# TMS Full Face Helmet Review



## Ganze (Feb 3, 2004)

After a crash that took me out of the game for 13 months of recovery, thankfully just a knee and not my face or head, I have decided to upgrade most of my protection.

I am 42 and most of my riding is done at skateparks these days. I always wear pads and a helmet since I have a family, mortgage and career. I never ride without the gear and never care how I look. I am always blown away by the old brigade guys, both skaters and bike guys, who ride or skate without protection. Just seems dumb to me. It goes in the win column to still be getting air and stuff at 42. Why worry about appearance? I digress.
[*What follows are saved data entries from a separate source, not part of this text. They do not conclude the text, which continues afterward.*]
theorem mgmtReads_iff {col off : Nat} : mgmtReads col off = true ↔
    col < 64 ∧ (off ∈ [0x008, 0x508, 0x510, 0x518] ∨ col = 0 ∧ off ∈ [0x308, 0x608, 0x610]) := by
  simp only [mgmtReads, Bool.and_eq_true, Bool.or_eq_true, decide_eq_true_eq, List.contains_iff_mem, beq_iff_eq]

theorem mgmtWrites_iff {col off : Nat} : mgmtWrites col off = true ↔ col < 64 ∧ (off ∈ [0x020, 0x500] ∨ col = 0 ∧ off = 0x600) := by
  simp only [mgmtWrites, Bool.and_eq_true, Bool.or_eq_true, decide_eq_true_eq, List.contains_iff_mem, beq_iff_eq]

/-- A write that leaves for its home (R209). -/
theorem State.portSend_sent (s : State) (p : PortAcc) : (s.portSend p).mem = s.mem ∧
    ∃ home seq, (s.portSend p).port = s.port ++ [{ p with id := s.nextId, home := home, seq := seq }] := by
  unfold State.portSend
  dsimp only
  split
  · exact ⟨rfl, _, _, rfl⟩
  · exact ⟨rfl, _, _, rfl⟩

end Sys2Proof.Machine

namespace Sys2Proof.Machine

/-- The manifest's key is the fused one and its signature is sound (R396). -/
theorem State.signed_iff (s : State) : s.signed = true ↔ Config.digest (byteNums s.flash.key) = s.fuseKey ∧
    Config.verify (byteNums s.flash.key) s.flash.manifest (byteNums s.flash.signature) = true := by
  rw [State.signed, Bool.and_eq_true, beq_iff_eq]

theorem spoilt_none_iff (l : List Image) : l.any (·.spoilt) = false ↔ ∀ i ∈ l, Config.digest (byteNums i.bytes) = i.digest := by
  simp only [List.any_eq_false, Image.spoilt, bne_iff_ne, ne_eq, not_not]

/-- Which check of bring-up fails first (R395, R396). -/
theorem State.bootFails_cases (s : State) :
    (s.signed = false → s.bootFails = some (2, 2)) ∧
    (s.signed = true → s.flash.svn < s.fuseSvn → s.bootFails = some (2, 3)) ∧
    (s.signed = true → s.fuseSvn ≤ s.flash.svn →
      (s.flash.firmware.any (·.spoilt) = true → s.bootFails = some (3, 4)) ∧
      (s.flash.firmware.any (·.spoilt) = false →
        (s.flash.images.any (·.spoilt) = true → s.bootFails = some (5, 6)) ∧
        (s.flash.images.any (·.spoilt) = false → s.bootFails = none))) := by
  unfold State.bootFails
  refine ⟨fun h => by simp [h], fun h hsvn => by simp [h, hsvn], fun h hsvn => ⟨fun hf => by simp [h, hf, hsvn], fun hf => ⟨fun hi => ?_, fun hi => ?_⟩⟩⟩
  · simp [h, hf, hi, hsvn]
  · simp [h, hf, hi, hsvn]

/-- A failure from outside ends bring-up where fuses and flash lead to none (R395). -/
theorem execPowerOnReset_fails {s : State} {f : Nat × Nat} (hf : bootFailure f = true) (h : s.bootFails = none) :
    execPowerOnReset (some f) s = .next (s.powerOn.sampleTemp.bringUp (some f)) := by
  rw [execPowerOnReset, Option.any_some, hf, if_neg (by decide)]
  dsimp only
  rw [s.bootFails_sampled, h]
  simp only [firstFailure]

/-- BOOTSTAT and the measurements after the last stage (R395, R397, R398). -/
theorem State.bootTo_six_boot (s : State) : (s.bootTo 6).boot.stage = 6 ∧ (s.bootTo 6).boot.error = s.boot.error ∧
    (s.bootTo 6).boot.svn = s.fuseSvn % 2 ^ 16 ∧ (s.bootTo 6).boot.measures.length = 6 := by
  rw [State.bootTo_boot, if_neg (by decide)]
  exact ⟨rfl, rfl, rfl, (List.length_map _).trans List.length_range⟩

/-- Bring-up that nothing stops (R395 to R398). -/
theorem powerOnReset_complete {s : State} (h : s.bootFails = none) :
    ∃ s', exec (.powerOnReset none) s = .next s' ∧ s'.boot.stage = 6 ∧ s'.boot.error = 0 ∧ s'.boot.svn = s.fuseSvn % 2 ^ 16 ∧
      s.fuseSvn ≤ s'.fuseSvn ∧ s'.boot.measures.length = 6 ∧
      (s'.teams = [] ∧ s'.flights = [] ∧ s'.cores = State.reset.cores ∧ s'.quiesce = State.reset.quiesce) ∧
      (∀ a, isWindow a = false → (∀ i ∈ s.flash.images, a < i.base ∨ i.base + i.bytes.length ≤ a) → memByte s'.mem a = 0 ∧ a ∉ s'.poison) ∧
      (∀ i, s.flash.images = [i] → isHbm (i.base + i.bytes.length) = true → memBytes s'.mem i.base i.bytes.length = i.bytes) ∧
      (∀ a, isWindow a = true → memByte s'.mem a = memByte s.mem a) ∧
      ∀ c, c < 64 → (s'.column c).duty = 0x100 ∧ (s'.column c).service.isSome = (s.column c).serviceSlot.isSome ∧
        (s'.column c).handler.isSome = (s.column c).serviceSlot.isSome := by
  have hexec : exec (.powerOnReset none) s = .next (s.powerOn.sampleTemp.bootTo 6) :=
    (execPowerOnReset_none s).trans (by rw [h]; rfl)
  obtain ⟨hstage, herror, hbsvn, hmeasures⟩ := s.powerOn.sampleTemp.bootTo_six_boot
  have hsvn : s.powerOn.sampleTemp.fuseSvn = s.fuseSvn := State.sampled_keep State.fuseSvn (fun _ _ => rfl) (fun _ _ => rfl) s
  have hmem : s.powerOn.sampleTemp.mem = s.mem := State.sampled_keep State.mem (fun _ _ => rfl) (fun _ _ => rfl) s
  have hflash : s.powerOn.sampleTemp.flash = s.flash := State.sampled_keep State.flash (fun _ _ => rfl) (fun _ _ => rfl) s
  have herr : s.powerOn.sampleTemp.boot = {} := State.sampled_keep State.boot (fun _ _ => rfl) (fun _ _ => rfl) s
  have hbyte := s.powerOn.sampleTemp.bootTo_six_mem
  rw [hflash, hmem] at hbyte
  refine ⟨_, hexec, ?_, ?_, ?_, ?_, ?_, s.bootTo_fresh 6, fun a ha hout => ⟨?_, ?_⟩, fun i hi hb => ?_, fun a ha => ?_, fun c hc => ?_⟩
  · exact hstage
  · rw [herror, herr]
  · rw [hbsvn, hsvn]
  · exact hsvn.symm.le.trans (State.bootTo_fuseSvn ..)
  · exact hmeasures
  · rw [hbyte a (fun i hi _ => hout i hi), ha]
    rfl
  · rw [State.bootTo_six_poison, List.mem_filter, ha]
    exact fun hc => Bool.false_ne_true hc.2
  · exact State.bootTo_six_image ((congrArg Flash.images hflash).trans hi) hb
  · rw [hbyte a (fun i _ hb => .inr (hbm_below_window hb ha)), if_pos ha]
  · have hcol := s.powerOn.sampleTemp.column_bootTo_six hc
    rwa [Column.serviceSlot_congr (s.column_sampled hc)] at hcol

/-- The governor's evaluation (R367, R368). -/
theorem coneEvaluation_effect {s : State} {col : Nat} (temp : Nat) (droop : Bool) (hcol : col < 64)
    (hcap : fld (s.column col).conectl 0 2 = 0) (hfloor : (s.column col).pfloor = 0) :
    let k := s.column col
    let t := min temp 255
    let st := fld k.cone 0 2
    let next := if fld k.conectl 24 8 ≤ t then 3 else if fld k.conectl 16 8 ≤ t ∨ droop = true then min 3 (st + 1)
      else if t < fld k.conectl 8 8 ∧ k.coneCnt = 0 then st - 1 else st
    ∃ s', exec (.coneEvaluation col temp droop) s = .next s' ∧ s'.mem = s.mem ∧ fld (s'.column col).cone 24 8 = t ∧
      fld (s'.column col).cone 0 2 = next ∧
      (next = st → s'.teams = s.teams ∧ fld (s'.column col).cone 32 32 = fld k.cone 32 32 ∧ (s'.column col).coneCnt = k.coneCnt - 1) ∧
      (next ≠ st → fld (s'.column col).cone 32 32 = (fld k.cone 32 32 + 1) % 2 ^ 32 ∧ bitN (s'.column col).intstat 3 = true ∧
        bitN (s'.column col).cone 3 = (next < st) ∧ (st < next → (s'.column col).coneCnt = 16)) := by
  intro k t st next
  obtain ⟨htemp, hseq⟩ := k.measured_fields (Nat.min_le_right temp 255)
  have hstep : (k.measured t).coneStep = st := k.coneStep_measured t
  obtain ⟨x, hx⟩ : ∃ x, (k.measured t).coneAim t droop = x := ⟨_, rfl⟩
  have haim : x.1 = next := hx ▸ Column.coneAim_measured hcap hfloor t droop
  have hnext : next < 4 := by
    have hst : st < 4 := fld_lt ..
    simp only [next]
    split_ifs <;> omega
  by_cases hmove : next = st
  · obtain ⟨s', hexec, hmem, hteams, hk⟩ := execConeEvaluation_holds hcol ((congrArg Prod.fst hx).trans (haim.trans hmove))
    refine ⟨s', hexec, hmem, ?_, ?_, fun _ => ⟨hteams, ?_, ?_⟩, fun h => absurd hmove h⟩
    · rw [hk, Column.coneHeld_cone, htemp]
    · rw [hk, hmove, Column.coneHeld_cone]
      exact hstep
    · rw [hk, Column.coneHeld_cone, hseq]
    · rw [hk, Column.coneHeld_coneCnt, k.measured_coneCnt]
  · obtain ⟨s', hexec, hmem, hint, htold⟩ := execConeEvaluation_moves hcol hx (fun h => hmove (haim.symm.trans h))
    obtain ⟨hcone, hcnt⟩ := htold.cone_eq
    obtain ⟨f1, f2, f3, f4⟩ := coneAfter_fields (k.measured t).cone x.1 x.2
    refine ⟨s', hexec, hmem, ?_, ?_, fun h => absurd h hmove, fun _ => ⟨?_, hint, ?_, fun hlt => ?_⟩⟩
    · rw [hcone, Column.coneMoved_cone, f1, htemp]
    · rw [hcone, Column.coneMoved_cone, f2, haim]
      exact Nat.mod_eq_of_lt hnext
    · rw [hcone, Column.coneMoved_cone, f3, hseq]
    · rw [hcone, Column.coneMoved_cone, f4, ← Column.coneStep, hstep, haim, decide_eq_true_eq]
    · rw [hcnt, Column.coneMoved_coneCnt, hstep, haim, if_pos hlt]

theorem Column.raslog_rasPush (k : Column) (x : Word) (r : RasRec) :
    ({ k with rasstat := x }.rasPush r).raslog = (k.rasPush r).raslog := rfl

/-- A corrected error is counted and logged (R399, R401, R402). -/
theorem correctedError_effect {s : State} {col unit : Nat} (loc : Nat) (hcol : col < 64) (hunit : unit ≤ 5) :
    let k := s.column col
    let at_ := rasLoc unit loc
    ∃ s' kind, exec (.correctedError col unit loc) s = .next s' ∧ { s' with columns := s.columns } = s ∧ (∀ q, q ≠ col → s'.column q = s.column q) ∧
      wfld (s'.column col).rasstat 0 32 = (wfld k.rasstat 0 32 + 1) % 2 ^ 32 ∧
      wfld (s'.column col).rasstat 48 16 = wfld k.rasstat 48 16 ∧ kind ≤ 1 ∧
      (s'.column col).raslog = (k.rasPush ⟨kind, unit, at_, s.cycle col⟩).raslog ∧
      (kind = 1 ↔ wfld k.rasctl 0 1 = 1 ∧ ∃ t, k.lastAt unit at_ = some t ∧ s.cycle col - t < 2 ^ wfld k.rasctl 8 8) ∧
      (kind = 0 → wfld (s'.column col).rasstat 32 16 = wfld k.rasstat 32 16) ∧
      (kind = 1 → wfld (s'.column col).rasstat 32 16 = min (2 ^ 16 - 1) (wfld k.rasstat 32 16 + 1)) := by
  intro k at_
  have hexec := execCorrectedError_eq hcol hunit loc s
  have hiff := s.lasting_iff col unit at_
  obtain ⟨hcount, hue, hlast⟩ := rasCounted_fields k.rasstat.toNat (s.lasting col unit at_)
  refine ⟨_, bit (s.lasting col unit at_), hexec, rfl, fun q hq => State.column_modCol_ne s hq _, ?_⟩
  rw [State.column_modCol_same]
  refine ⟨?_, ?_, ?_, rfl, ?_, fun h0 => ?_, fun h1 => ?_⟩
  · exact (wfld_wordOf _ (by decide)).trans hcount
  · exact (wfld_wordOf _ (by decide)).trans hue
  · cases s.lasting col unit at_ <;> decide
  · rw [← hiff]
    cases s.lasting col unit at_ <;> decide
  · refine (wfld_wordOf _ (by decide)).trans (hlast.trans (if_neg fun h => ?_))
    rw [h] at h0
    cases h0
  · refine (wfld_wordOf _ (by decide)).trans (hlast.trans (if_pos ?_))
    by_contra h
    rw [Bool.not_eq_true] at h
    rw [h] at h1
    cases h1

/-- An uncorrectable error is counted and logged, and its word poisoned (R400, R402). -/
theorem uncorrectableError_effect {s : State} {col unit : Nat} (loc : Nat) (hcol : col < 64) (hunit : unit ≤ 5) :
    let k := s.column col
    ∃ s', exec (.uncorrectableError col unit loc) s = .next s' ∧ s'.mem = s.mem ∧ s'.flights = s.flights ∧
      (s'.column col).raslog = (k.rasPush ⟨2, unit, rasLoc unit loc, s.cycle col⟩).raslog ∧
      wfld (s'.column col).rasstat 48 16 = min (2 ^ 16 - 1) (wfld k.rasstat 48 16 + 1) ∧
      wfld (s'.column col).rasstat 0 32 = wfld k.rasstat 0 32 ∧
      (unit ≤ 1 → s.portMem (loc / 8 * 8) = true → loc / 8 * 8 ∈ s'.poison) ∧
      (unit = 2 → fld loc 0 20 / 8 * 8 ∈ (s'.core (fld loc 42 10)).bpoison) ∧
      (unit = 3 → fld loc 0 20 / 8 * 8 ∈ (s'.core (fld loc 42 10)).apoison) := by
  intro k
  have hexec := execUncorrectableError_eq hcol hunit loc s
  have hcolumn : (s.poisonAt unit loc).column col = k :=
    State.poisonAt_keep (fun w => w.column col) (fun w t f => w.column_modTeam t f col) (fun _ _ _ => rfl) (fun _ _ => rfl) s unit loc
  obtain ⟨hue, hce⟩ := wfld_satInc k.rasstat
  refine ⟨_, hexec, ?_, ?_, ?_⟩
  · exact State.poisonAt_keep State.mem (fun w t f => w.modTeam_mem t f) (fun _ _ _ => rfl) (fun _ _ => rfl) s unit loc
  · exact State.poisonAt_keep State.flights (fun w t f => w.modTeam_flights t f) (fun _ _ _ => rfl) (fun _ _ => rfl) s unit loc
  rw [State.column_modCol_same, hcolumn]
  refine ⟨Column.raslog_rasPush .., hue, hce, fun hu hmem => ?_, ?_, ?_⟩
  · have hpoison : (s.poisonAt unit loc).poison = (loc / 8 * 8) :: s.poison.filter (· != loc / 8 * 8) := by
      interval_cases unit
      · exact congrArg State.poison (if_pos hmem)
      · exact congrArg State.poison (if_pos hmem)
    exact hpoison ▸ List.mem_cons_self
  · rintro rfl
    rw [State.core_modCol, State.poisonAt, State.core_modCore_same]
    exact List.mem_cons_self
  · rintro rfl
    rw [State.core_modCol, State.poisonAt, State.core_modCore_same]
    exact List.mem_cons_self

/-- Settles O55: bring-up by the check that fails first, then an equation or an effect for each event. -/
theorem packageEvents : Obligations.PackageEvents := by
  intro s col k
  refine ⟨?boot, fun temp droop hcol hcap hfloor => coneEvaluation_effect temp droop hcol hcap hfloor, fun avg havg => powerManagerTick_effect s havg,
    fun unit loc hcol hunit => ⟨correctedError_effect loc hcol hunit, uncorrectableError_effect loc hcol hunit⟩,
    fun nonce hup => ?report, fun off hup hcol hoff hport => ?read, fun off v hup hcol hoff => ?write, fun n => rfl⟩
  case boot =>
    intro fresh key signed keyOk sound stops
    obtain ⟨hsign, hsvn, hrest⟩ := s.bootFails_cases
    have hstops : ∀ st e, s.bootFails = some (st, e) → stops none st e := fun st e h =>
      ⟨_, (execPowerOnReset_none s).trans (by rw [h]), s.bringUp_stops st e⟩
    have hsigned : signed ↔ s.signed = true := s.signed_iff.symm
    have hsound : ∀ l, sound l ↔ l.any (·.spoilt) = false := fun l => (spoilt_none_iff l).symm
    simp only [keyOk, hsigned, hsound, Bool.not_eq_true, Bool.not_eq_false]
    refine ⟨fun hk hf hi => ?_, fun h => hstops _ _ (hsign h), fun h hlt => hstops _ _ (hsvn h hlt),
      fun hk hf => hstops _ _ ((hrest hk.1 hk.2).1 hf), fun hk hf hi => hstops _ _ (((hrest hk.1 hk.2).2 hf).1 hi)⟩
    have hnone := ((hrest hk.1 hk.2).2 hf).2 hi
    refine ⟨powerOnReset_complete hnone, fun st e hst => ?_⟩
    have hfail : bootFailure (st, e) = true := List.contains_iff_mem.2 hst
    exact ⟨_, execPowerOnReset_fails hfail hnone, s.bringUp_stops st e⟩
  case report =>
    have hup' := s.boot.answers_iff.2 hup
    exact ⟨execMeasurementReport_eq nonce hup', execManagementRequest_report nonce hup'⟩
  case read =>
    have hok := mgmtReads_iff.2 ⟨hcol, hoff⟩
    have hsmall : off < 4096 := by
      simp only [List.mem_cons, List.not_mem_nil, or_false] at hoff
      omega
    have hexec := execManagementRequest_read (s.boot.answers_iff.2 hup) hok (State.ccReady_ctl hcol hsmall hport)
    rw [State.regPop_mreads] at hexec
    exact hexec
  case write =>
    have hexec := execManagementRequest_write v (s.boot.answers_iff.2 hup) (mgmtWrites_iff.2 ⟨hcol, hoff⟩)
    obtain ⟨hmem, home, seq, hport⟩ := s.portSend_sent { id := 0, stream := 0, seq := 0, home := 0, pa := ctlAddr col off, size := 8, data := v }
    exact ⟨_, _, hexec, hmem, hport, rfl, rfl, rfl, rfl, rfl, rfl⟩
The last crash reinforced the need for good gear in that both knees, instead of just the left, and my right elbow would have had to be reconstructed without good pads and I would have probably had a concussion as well without my trusty old school pro-tec helmet.

When I got back to the park in early march I realized that I might as well dork all the way out and go with a full face helmet as well. after a quick search on ebay, I found TMS helmets. They sell motorcycle helmets.

Crazy cheap full face helmets....mine cost 35 shipped. Now before I get all the "Never scimp on something that can save your life..." I thought I would at least check it out for such a good price. Here's the helmet and here's me in it.

















It's an atv helmet. It's DOT rated. It's not real carbon fiber, just carbon fiber look abs or whatever plastic. It's not real heavy. It's a bit small for an xl, and the chin guard is a bit tight for my mug; but it's a decent helmet: especially for the price.

I have bought an xxl and we'll see about fit.

As for protection, it's at least as good as my protec ace, and it's full face. It's also at least as good as the old Gyro Switchblade that once saved my jaw and face from a nasty face plant years ago that left the rest of me really broken: my chin had a small abrasion from the inside of the helmet only.

I like it. I am big and don't ever think about the weight of my gear, especially since most of my riding requires gear designed to survive big hits on concrete. That being said, I think it's still in the same ballpark with other lower to mid priced full face mtb helmets.

Check 'em out. Search ebay. I like it enough to try the xxl, and if it's just the same size with thinner inner padding, I will send it back and use this one.

Oh, and I am not affiliated in any way with the company. I can't even tell you what tms stands for.

later.
ganze


----------



## _Maverick_ (Apr 13, 2013)

I thought I was the only one who thought people should be wearing full face helmets.


----------